When I asked him how he had the courage to quit his safe job and start from scratch, he said he learned the benefits of failing when he was young.
“My mother was a lawyer in court. Most of the time she won, but sometimes she lost,” Nia said. “I remember my dad often asking me,” What did you fail today? ” He asked me when I was young, and he had me go in and out of school; he asked me when I was in college; and he when I started working Asked me more often. “
I have seen so many parents trying to save their children from failure. However, Nia’s parents wanted to make sure they created an environment that was safe to fail. “I think they were excited to see the process unfold when I grew up and learned that lesson. My dad had your gift on your wounds and on your failure. Told me that I have the opportunity, “she said.
4. Let go of control and lead as follows
Children need time to find their way. Many periods of experience where it is not clear where they are going. In this situation, some parents may consider their child to be lost. However, parents of children who grow up to become entrepreneurs are more likely to consider their child to be exploring.
The difficult parts for many parents are: If you want to raise an entrepreneur, you need to follow and lead wherever your child wants to go.
Kenneth GinsbergAuthor of “Building Resilience for Children and Teens” “It’s hard to get out of the way. We want to help, fix and guide our children, but when we make them understand things ourselves, we tell them this. Remember, you are competent and wise. “”
In other words, see what your kids want, what their passion is, what they are good at, and what makes them happy. Please allow their gifts to be revealed. Then support it. Tell them how proud you are that you have succeeded on the path they have chosen. And talk to them over and over again until you’re sure they believe it.

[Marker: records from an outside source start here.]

/-- The visit that the end of REF begins: of the first leg that its allowance lets in. -/
theorem State.endDwell_of_visited {l : Leg} (hm : s.mode = .active r .ref e) (hclear : s.lockout = false)
    (hthrough : ∀ k, (s.switch k).commanded = .through)
    (hbelow : ∀ k, k < l → r.marks.get k = .notYetVisited → s.allowance k < (s.switch k).charge + r.snap.visitCost)
    (hl : r.marks.get l = .notYetVisited) (hroom : (s.switch l).charge + r.snap.visitCost ≤ s.allowance l) :
    s.endDwell =
      (s.setSwitch l
        { s.switch l with
          commanded := r.snap.depth.position, settle := some (r.snap.guard + 1)
          charge := (s.switch l).charge + r.snap.visitCost }).withMode
        (.active ((r.skipping (allLegs.filter fun k => k < l)).mark l .visited) (.settleIn l) 0) := by
  have hopen : s.visitRefused l r.snap.visitCost = false := by
    rw [State.visitRefused_eq hclear hthrough]
    exact decide_eq_false (Nat.not_lt.mpr hroom)
  have hvisit := State.nextVisit_of_visited (s := s) (pre := allLegs.filter fun k => k < l) (post := legsAfter l)
    (fun k hk hmark => State.visitRefused_of_short (hbelow k (mem_legsBelow.mp hk) hmark))
    (fun hmem => absurd (mem_legsBelow.mp hmem) (lt_irrefl l)) hl hopen
  rw [← allLegs_eq_append l, State.command_charge hclear hthrough] at hvisit
  exact (State.endDwell_of_ref hm).trans hvisit

end Dwell

/-- The marks of a visit: the legs passed over before it are skipped. -/
theorem Round.mark_skipping (r : Round) (legs : List Leg) {l : Leg} (f : Leg → VisitMark)
    (h : ∀ k, k ≠ l → f k = if k ∈ legs ∧ r.marks.get k = .notYetVisited then .skipped else r.marks.get k) (hl : f l = .visited) :
    (r.skipping legs).mark l .visited = { r with marks := PerLeg.ofFn f } := by
  have hmarks : ((r.skipping legs).mark l .visited).marks = PerLeg.ofFn f := by
    refine PerLeg.ext_get fun k => ?_
    rw [PerLeg.get_ofFn]
    by_cases hk : k = l
    · subst hk
      rw [Round.mark, PerLeg.get_set_self, hl]
    · rw [Round.mark, PerLeg.get_set_ne _ _ hk, Round.get_skipping, h k hk]
  rw [← hmarks]
  rfl

/-- Settles O12: of the legs in order, those refused are passed over, and the first other one is visited. -/
theorem dwellExpiryMovesTheRoundOn : Obligations.DwellExpiryMovesTheRoundOn := by
  unfold Obligations.DwellExpiryMovesTheRoundOn
  refine ⟨fun c => ⟨fun hnone => ?_, fun most hmost => ?_, rfl⟩, State.dwellDue_iff, fun s r e hdue => ?_⟩
  · simp only [Snapshot.dwellLength, hnone]
  · simp only [Snapshot.dwellLength, hmost]
  rw [exec_dwellExpiry hdue]
  refine ⟨fun l hm hout => ?probe, fun l hm hbelow hl hclear hthrough hroom => ?first, fun l hm hbelow hl hclear hthrough hroom => ?visit,
    fun hm hall => ?closing⟩
  case probe =>
    simp only [State.endDwell, hm, State.command_through_of_out r.snap.guardLength hout]
    rfl
  case first =>
    have hnone (k : Leg) (hk : k < l) (hmark : r.marks.get k = .notYetVisited) :
        s.allowance k < (s.switch k).charge + r.snap.visitCost := absurd hmark (hbelow k hk)
    have hmarks := Round.mark_skipping r (allLegs.filter fun k => k < l) (l := l) (fun k => (r.marks.set l .visited).get k)
      (fun k hk => ?_) (PerLeg.get_set_self _ _ _)
    · rw [State.endDwell_of_visited hm hclear hthrough hnone hl hroom, hmarks]
      have hset : PerLeg.ofFn (fun k => (r.marks.set l .visited).get k) = r.marks.set l .visited :=
        PerLeg.ext_get fun k => PerLeg.get_ofFn _ _
      rw [hset]
    · rw [PerLeg.get_set_ne _ _ hk, if_neg fun hc => absurd hc.2 (hbelow k (mem_legsBelow.mp hc.1))]
  case visit =>
    rw [State.endDwell_of_visited hm hclear hthrough hbelow hl hroom, Round.mark_skipping r (allLegs.filter fun k => k < l)
      (fun k => if k = l then .visited else if k < l ∧ r.marks.get k = .notYetVisited then .skipped else r.marks.get k)
      (fun k hk => ?_) (if_pos rfl)]
    simp only [mem_legsBelow, if_neg hk]
  case closing =>
    refine ⟨_, ?_, rfl⟩
    rw [State.endDwell_of_ref hm, State.nextVisit_of_refused fun k _ hmark => State.visitRefused_of_short (hall k hmark)]
    simp only [Round.skipping, mem_allLegs, true_and]

end Machine
end Sys2Proof
end

section
/-! Proofs, family 11, twenty-seventh part: the settle check (O11). -/

namespace Sys2Proof
namespace Machine

/-! ### The settle check (R130, R152) -/

/-- The state once a settle is no longer pending. -/
def State.settled (l : Leg) (s : State) : State := s.setSwitch l { s.switch l with settle := none }

theorem exec_settleExpiry {l : Leg} {s : State} (h : s.settleDue l = true) : exec (.settleExpiry l) s = .next (s.checkSettle l) :=
  congrArg Host.Outcome.next (if_pos h)

theorem State.checkSettle_of_agrees {l : Leg} {s : State} (h : (s.switch l).sensed.agrees (s.switch l).commanded = true) :
    s.checkSettle l = (s.settled l).settlePassed l := if_pos h

theorem State.checkSettle_of_disagrees {l : Leg} {s : State} (h : (s.switch l).sensed.agrees (s.switch l).commanded = false) :
    s.checkSettle l = (s.settled l).mismatch l := if_neg (by rw [h]; exact Bool.false_ne_true)

theorem State.switch_settled_self (l : Leg) (s : State) : (s.settled l).switch l = { s.switch l with settle := none } :=
  s.switch_setSwitch_self l _

theorem State.switch_settled_ne {k l : Leg} (s : State) (h : k ≠ l) : (s.settled l).switch k = s.switch k :=
  s.switch_setSwitch_ne _ h

/-- A settle check moves nothing of a leg but its settle. -/
theorem State.switch_settled (l : Leg) (s : State) (k : Leg) :
    ((s.settled l).switch k).commanded = (s.switch k).commanded ∧ ((s.settled l).switch k).sensed = (s.switch k).sensed ∧
      ((s.settled l).switch k).charge = (s.switch k).charge := by
  by_cases hk : k = l
  · subst hk
    rw [State.switch_settled_self]
    exact ⟨rfl, rfl, rfl⟩
  · rw [State.switch_settled_ne s hk]
    exact ⟨rfl, rfl, rfl⟩

/-- The legs after one, up to another and after that. -/
theorem legsAfter_eq_append {l k : Leg} (h : l < k) :
    legsAfter l = (allLegs.filter fun j => l < j ∧ j < k) ++ k :: legsAfter k := by
  revert l k
  decide

theorem mem_legsBetween {j k l : Leg} : j ∈ (allLegs.filter fun j => l < j ∧ j < k) ↔ l < j ∧ j < k := by
  rw [List.mem_filter, decide_eq_true_iff]
  exact and_iff_right (mem_allLegs j)

section Passed
variable {s : State} {r : Round} {e : Nat} {l : Leg}

theorem State.settlePassed_of_settleOut (hm : s.mode = .active r (.settleOut l) e) :
    s.settlePassed l = s.nextVisit r (legsAfter l) := by
  simp only [State.settlePassed, hm, if_true]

They may not end in the career you were thinking of, but if they can pursue their passion, they will be happy and fulfilling. And isn’t that what every parent wants their children to do?
Margot McCall Bisnow A writer, mother, and parenting expert. She spent 20 years in government, including the FTC Commissioner and Chief of Staff of the Council of Economic Advisers. “Grow entrepreneurs: how to help your child achieve their dreams.” Follow her on Instagram @margotbisnow..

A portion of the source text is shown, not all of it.